───── Records for processing
/-- RESET in any state, its word with any don't-care bits (R103, R49), recording no event. R103 says that no drop event is
recorded; that the events recorded before are kept is the model's choice (log entry 4). -/
def Obligations.ResetRestoresEveryRegister : Prop :=
  (∀ w : BitVec 10, w.getLsbD 9 = true → decode (.framer w) = .reset) ∧
  ∀ s : State, ∃ t, exec .reset s = .next t ∧
    t.st = .waitSync1 ∧ t.idx = 0 ∧ t.len = 0 ∧ t.name = none ∧ t.ckA = 0 ∧ t.ckB = 0 ∧ t.err = 0 ∧ t.res = none ∧
    t.ceA = 0 ∧ t.ceB = 0 ∧ (∀ a, t.buf.read a = none) ∧ t.events = s.events

/-- The model's choice (log entries 1 to 4): RESET leaves the parameters, the event history, what the consumer last read
and what the environment presents next. -/
def Obligations.ResetKeepsModelFields : Prop :=
  ∀ s : State, exec .reset s =
    .next { State.reset with cfg := s.cfg, events := s.events, reading := s.reading, input := s.input }

/-! FEED, one statement per state -/

/-- R71. -/
def Obligations.FeedInWaitSync1 : Prop :=
  ∀ (b : Byte) (s : State), s.st = .waitSync1 →
    (b = 0xB5 → exec (.feed b) s = .next { s with res := none, idx := 0, name := none, st := .waitSync2 }) ∧
    (b ≠ 0xB5 → exec (.feed b) s = .next { s with res := none, idx := 0, name := none })

/-- R72, R87. -/
def Obligations.FeedInWaitSync2 : Prop :=
  ∀ (b : Byte) (s : State), s.st = .waitSync2 →
    (b = 0x62 → exec (.feed b) s = .next { s with res := none, idx := 0, st := .header }) ∧
    (b ≠ 0x62 → exec (.feed b) s =
      .next { s with res := none, st := .waitSync1, events := .drop (.syncLoss b) :: s.events })

/-- R73 and R74: a header byte that is not the fourth is stored; the fourth is stored and then decided on. -/
def Obligations.FeedInHeader : Prop :=
  ∀ (b : Byte) (s : State), s.st = .header →
    (s.idx ≠ 3 → s.idx < s.cfg.bufCap → exec (.feed b) s = .next (stored b s)) ∧
    (∀ c i lo : Byte, s.idx = 3 → BufHolds s [c, i, lo] → exec (.feed b) s = .next (afterHeader c i lo b s))

/-- R75. -/
def Obligations.FeedInPayload : Prop :=
  ∀ (b : Byte) (s : State), s.st = .payload → s.idx < s.cfg.bufCap →
    (s.idx + 1 ≠ 4 + s.len.toNat → exec (.feed b) s = .next (stored b s)) ∧
    (∀ bs : List Byte, s.idx + 1 = 4 + s.len.toNat → bs.length = s.idx → BufHolds s bs →
      exec (.feed b) s = .next (afterPayload bs b s))

/-- R76. -/
def Obligations.FeedInChecksumA : Prop :=
  ∀ (b : Byte) (s : State), s.st = .checksumA →
    (b = s.ckA → exec (.feed b) s = .next { s with res := none, st := .checksumB }) ∧
    (b ≠ s.ckA → exec (.feed b) s = .next (afterMismatch .a s.ckA b s))

/-- R77. -/
def Obligations.FeedInChecksumB : Prop :=
  ∀ (b : Byte) (s : State), s.st = .checksumB →
    (∀ n, b = s.ckB → s.name = some n → exec (.feed b) s =
      .next { s with res := some n, st := .waitSync1, events := .emit n :: s.events }) ∧
    (b ≠ s.ckB → exec (.feed b) s = .next (afterMismatch .b s.ckB b s))

/-- The model's choices in states no run reaches (log entries 8, 9, 18): a store at or beyond BUF_CAP faults, a FEED that
needs the header or the frame faults at the first unwritten byte of it, and a match at ckB without a pending name emits
nothing. -/
def Obligations.FeedOutsideReachableStates : Prop :=
  ∀ (b : Byte) (s : State),
    ((s.st = .header ∨ s.st = .payload) → s.cfg.bufCap ≤ s.idx →
      exec (.feed b) s = .fault (.writeOutsideBuffer s.idx)) ∧
    (∀ k, s.st = .header → s.idx = 3 → k < 3 → (∀ j, j < k → s.buf.read j ≠ none) → s.buf.read k = none →
      exec (.feed b) s = .fault (.readUnwritten k)) ∧
    (∀ k, s.st = .payload → s.idx < s.cfg.bufCap → s.idx + 1 = 4 + s.len.toNat → k < s.idx →
      (∀ j, j < k → s.buf.read j ≠ none) → s.buf.read k = none → exec (.feed b) s = .fault (.readUnwritten k)) ∧
    (s.st = .checksumB → b = s.ckB → s.name = none → exec (.feed b) s = .next { s with res := none, st := .waitSync1 })

/-- R91, R94: what a FEED can record: one drop, back in WaitSync1 without a result; one emit with its result; or nothing. -/
def Obligations.FeedRecordsAtMostOneEvent : Prop :=
  ∀ (b : Byte) (s t : State), exec (.feed b) s = .next t →
    (∃ d, t.events = .drop d :: s.events ∧ t.st = .waitSync1 ∧ t.res = none ∧
      (t.err ≠ s.err → d.code = 3)) ∨
    (∃ n, t.events = .emit n :: s.events ∧ t.st = .waitSync1 ∧ t.res = some n ∧ t.err = s.err) ∨
    (t.events = s.events ∧ t.res = none ∧ t.err = s.err)

/-- The frame of FEED: the buffer changes at `idx` only, and only in Header and Payload; the engine, the parameters and
the consumer's side do not change; `len`, `ck_a`, `ck_b` change only where their rules write them. -/
def Obligations.FeedFrame : Prop :=
  ∀ (b : Byte) (s t : State), exec (.feed b) s = .next t →
    (s.st = .header ∨ s.st = .payload →
      t.buf.read s.idx = some b ∧ ∀ a, a ≠ s.idx → t.buf.read a = s.buf.read a) ∧
    (s.st ≠ .header → s.st ≠ .payload → ∀ a, t.buf.read a = s.buf.read a) ∧
    t.ceA = s.ceA ∧ t.ceB = s.ceB ∧ t.cfg = s.cfg ∧ t.reading = s.reading ∧ t.input = s.input ∧
    (s.st ≠ .header → t.len = s.len) ∧
    (t.st ≠ .checksumA → t.ckA = s.ckA ∧ t.ckB = s.ckB) ∧
    (s.st ≠ .waitSync1 → s.st ≠ .header → t.name = s.name)

/-- R16: the counter's value after every operation. -/
def Obligations.ErrCountsMismatchesOnly : Prop :=
  ∀ (i : Instr) (s t : State), exec i s = .next t →
    (i = .reset → t.err = 0) ∧
    (∀ b, i.base = .feed b → Mismatch b s → t.err = (s.err + 1) % 2 ^ s.cfg.errW) ∧
    (i ≠ .reset → (∀ b, i.base = .feed b → ¬ Mismatch b s) → t.err = s.err)

/-! The FEED rows and the signature rows -/

/-- The rows of WaitSync1 and WaitSync2 (R71, R72). -/
def Obligations.SyncRowsComplete : Prop :=
  ∀ (b : Byte) (s : State),
    (s.st = .waitSync1 → exec .feedWaitSync1Sync1 s =
      .next { s with res := none, idx := 0, name := none, st := .waitSync2 }) ∧
    (s.st = .waitSync1 → b ≠ 0xB5 → exec (.feedWaitSync1Noise b) s =
      .next { s with res := none, idx := 0, name := none }) ∧
    (s.st = .waitSync2 → exec .feedWaitSync2Sync2 s = .next { s with res := none, idx := 0, st := .header }) ∧
    (s.st = .waitSync2 → b ≠ 0x62 → exec (.feedWaitSync2SyncLoss b) s =
      .next { s with res := none, st := .waitSync1, events := .drop (.syncLoss b) :: s.events })

/-- The rows of Header (R73, R74). -/
def Obligations.HeaderRowsComplete : Prop :=
  ∀ (b : Byte) (s : State), s.st = .header →
    (s.idx < 3 → exec (.feedHeaderByte b) s = .next (stored b s)) ∧
    (∀ c i lo : Byte, s.idx = 3 → BufHolds s [c, i, lo] →
      exec (.feedHeaderLast b) s = .next (afterHeader c i lo b s))

/-- The rows of Payload (R75). -/
def Obligations.PayloadRowsComplete : Prop :=
  ∀ (b : Byte) (s : State), s.st = .payload → s.idx < s.cfg.bufCap →
    (s.idx + 1 < 4 + s.len.toNat → exec (.feedPayloadByte b) s = .next (stored b s)) ∧
    (∀ bs : List Byte, s.idx + 1 = 4 + s.len.toNat → bs.length = s.idx → BufHolds s bs →
      exec (.feedPayloadLast b) s = .next (afterPayload bs b s))

/-- The rows of ChecksumA and ChecksumB (R76, R77). -/
def Obligations.ChecksumRowsComplete : Prop :=
  ∀ (b : Byte) (s : State),
    (s.st = .checksumA → b = s.ckA → exec (.feedChecksumAGood b) s = .next { s with res := none, st := .checksumB }) ∧
    (s.st = .checksumA → b ≠ s.ckA → exec (.feedChecksumABad b) s = .next (afterMismatch .a s.ckA b s)) ∧
    (∀ n, s.st = .checksumB → b = s.ckB → s.name = some n → exec (.feedChecksumBGood b) s =
      .next { s with res := some n, st := .waitSync1, events := .emit n :: s.events }) ∧
    (s.st = .checksumB → b ≠ s.ckB → exec (.feedChecksumBBad b) s = .next (afterMismatch .b s.ckB b s))

/-- With R63's default registry each signature row's header is answered with its name code and resolved length, and nothing
else changes. That a signature row, run as an operation, delivers the matcher's answer is the model's choice (log entry 6). -/
def Obligations.SignatureRowsAnswer : Prop :=
  ∀ (w : Half) (s : State), s.cfg.registry = defaultRegistry →
    exec .sigFixV7 s = .next { s with reading := some (.lookup true 0 84) } ∧
    exec .sigFixV8 s = .next { s with reading := some (.lookup true 1 92) } ∧
    exec .sigTimePulseCfg s = .next { s with reading := some (.lookup true 2 32) } ∧
    exec .sigAck s = .next { s with reading := some (.lookup true 3 2) } ∧
    exec .sigNak s = .next { s with reading := some (.lookup true 4 2) } ∧
    exec (.sigSatelliteInfo w) s = .next { s with reading := some (.lookup true 5 w) } ∧
    exec (.sigGnssEnableCfg w) s = .next { s with reading := some (.lookup true 6 w) }

/-- The spec's own inference in R50: in a state of a run, exactly one FEED row's word and condition fit a byte, and it is the one `feedRow` gives. -/
def Obligations.FeedRowsPartition : Prop :=
  ∀ (b : Byte) (s : State), Inv s → ∀ i : Instr, (i.base = .feed b ∧ RowCondition s i) ↔ i = feedRow b s

/-- Every row does what the interface operation of its word does, in every state (R50, R51, R47, R69; for states outside
a FEED row's condition this is log entry 5, for the signature rows log entry 6). -/
def Obligations.RowMeansItsBaseOperation : Prop := ∀ (i : Instr) (s : State), exec i s = exec i.base s

/-! The checksum engine, IDLE, the read ports and LOOKUP -/

/-- R57, R58, R59: sums modulo 256, and nothing else changes. -/
def Obligations.EngineOperations : Prop :=
  ∀ (b : Byte) (s : State),
    exec .ckClear s = .next { s with ceA := 0, ceB := 0 } ∧
    exec (.ckAccum b) s = .next { s with
      ceA := BitVec.ofNat 8 (s.ceA.toNat + b.toNat),
      ceB := BitVec.ofNat 8 (s.ceB.toNat + (s.ceA.toNat + b.toNat) % 256) } ∧
    exec .ckIdle s = .next s

/-- R80: IDLE's word with any don't-care bits, and nothing changes. -/
def Obligations.IdleChangesNothing : Prop :=
  (∀ w : BitVec 10, w.getLsbD 9 = false → w.getLsbD 8 = false → decode (.framer w) = .idle) ∧
  ∀ s : State, exec .idle s = .next s

/-- R81, R82, R60: what the read ports deliver; no register changes. -/
def Obligations.ReadPortsDeliver : Prop :=
  ∀ s : State,
    (∀ n, s.res = some n → exec .readResult s = .next { s with reading := some (.result true n) }) ∧
    (s.res = none → exec .readResult s = .next { s with reading := some (.result false 0) }) ∧
    exec .readErr s = .next { s with reading := some (.errCount s.err) } ∧
    exec .readCk s = .next { s with reading := some (.ckOut s.ceA s.ceB) }

/-- R32 and R83: a written byte is delivered, an unwritten one faults, an address of BUF_CAP or more is refused. -/
def Obligations.ReadBufCases : Prop :=
  ∀ (a : Nat) (s : State),
    (∀ v, a < s.cfg.bufCap → s.buf.read a = some v →
      exec (.readBuf a) s = .next { s with reading := some (.rdData v) }) ∧
    (a < s.cfg.bufCap → s.buf.read a = none → exec (.readBuf a) s = .fault (.readUnwritten a)) ∧
    (s.cfg.bufCap ≤ a → exec (.readBuf a) s = .refused (.bufAddressOutOfRange a))

/-- R69: LOOKUP delivers the matcher's answer; no register changes. -/
def Obligations.LookupPortDelivers : Prop :=
  ∀ (c i : Byte) (w : Half) (s : State),
    (∀ n r, lookup s.cfg.registry c i w = some (n, r) →
      exec (.lookup c i w) s = .next { s with reading := some (.lookup true n r) }) ∧
    (lookup s.cfg.registry c i w = none →
      exec (.lookup c i w) s = .next { s with reading := some (.lookup false 0 0) })

/-- R36: a read changes no register and gives the same value again. `reading`, the value the consumer got, is the model's
own field (log entry 3); that a signature row is a read of the lookup port is the model's choice (log entry 6). -/
def Obligations.ReadsAreIdempotent : Prop :=
  ∀ (i : Instr) (s t : State), IsRead i → exec i s = .next t →
    { t with reading := s.reading } = s ∧ exec i t = .next t

/-- R64, R66: the first matching entry in table order, with its resolved length; none exactly when no entry matches. -/
def Obligations.LookupIsFirstMatch : Prop :=
  ∀ (reg : List Entry) (c i : Byte) (w : Half),
    (∀ n r, lookup reg c i w = some (n, r) ↔
      ∃ e, reg[n]? = some e ∧ Matches e c i w ∧ r = (if e.declLen = 0 then w else e.declLen) ∧
        ∀ m e', m < n → reg[m]? = some e' → ¬ Matches e' c i w) ∧
    (lookup reg c i w = none ↔ ∀ e, e ∈ reg → ¬ Matches e c i w)

/-- The spec's own inference in R65: the resolved length is the wire length, and the name code is an index of the table. -/
def Obligations.LookupResolvesToWireLength : Prop :=
  ∀ (reg : List Entry) (c i : Byte) (w : Half) (n : Nat) (r : Half),
    lookup reg c i w = some (n, r) → r = w ∧ n < reg.length

/-- The spec's own inference in R67: at most one default entry matches a header. -/
def Obligations.DefaultRegistryUnambiguous : Prop :=
  ∀ (c i : Byte) (w : Half) (m n : Nat) (e e' : Entry),
    defaultRegistry[m]? = some e → defaultRegistry[n]? = some e' → Matches e c i w → Matches e' c i w → m = n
──────────
» Exercise objective: Please make an exact copy of the lines above from the line with "t.ceA = s.ceA" through the line with "(s.st ≠ .waitSync1", both ends included.

» Reply:
    t.ceA = s.ceA ∧ t.ceB = s.ceB ∧ t.cfg = s.cfg ∧ t.reading = s.reading ∧ t.input = s.input ∧
    (s.st ≠ .header → t.len = s.len) ∧
    (t.st ≠ .checksumA → t.ckA = s.ckA ∧ t.ckB = s.ckB) ∧
    (s.st ≠ .waitSync1 → s.st ≠ .header → t.name = s.name)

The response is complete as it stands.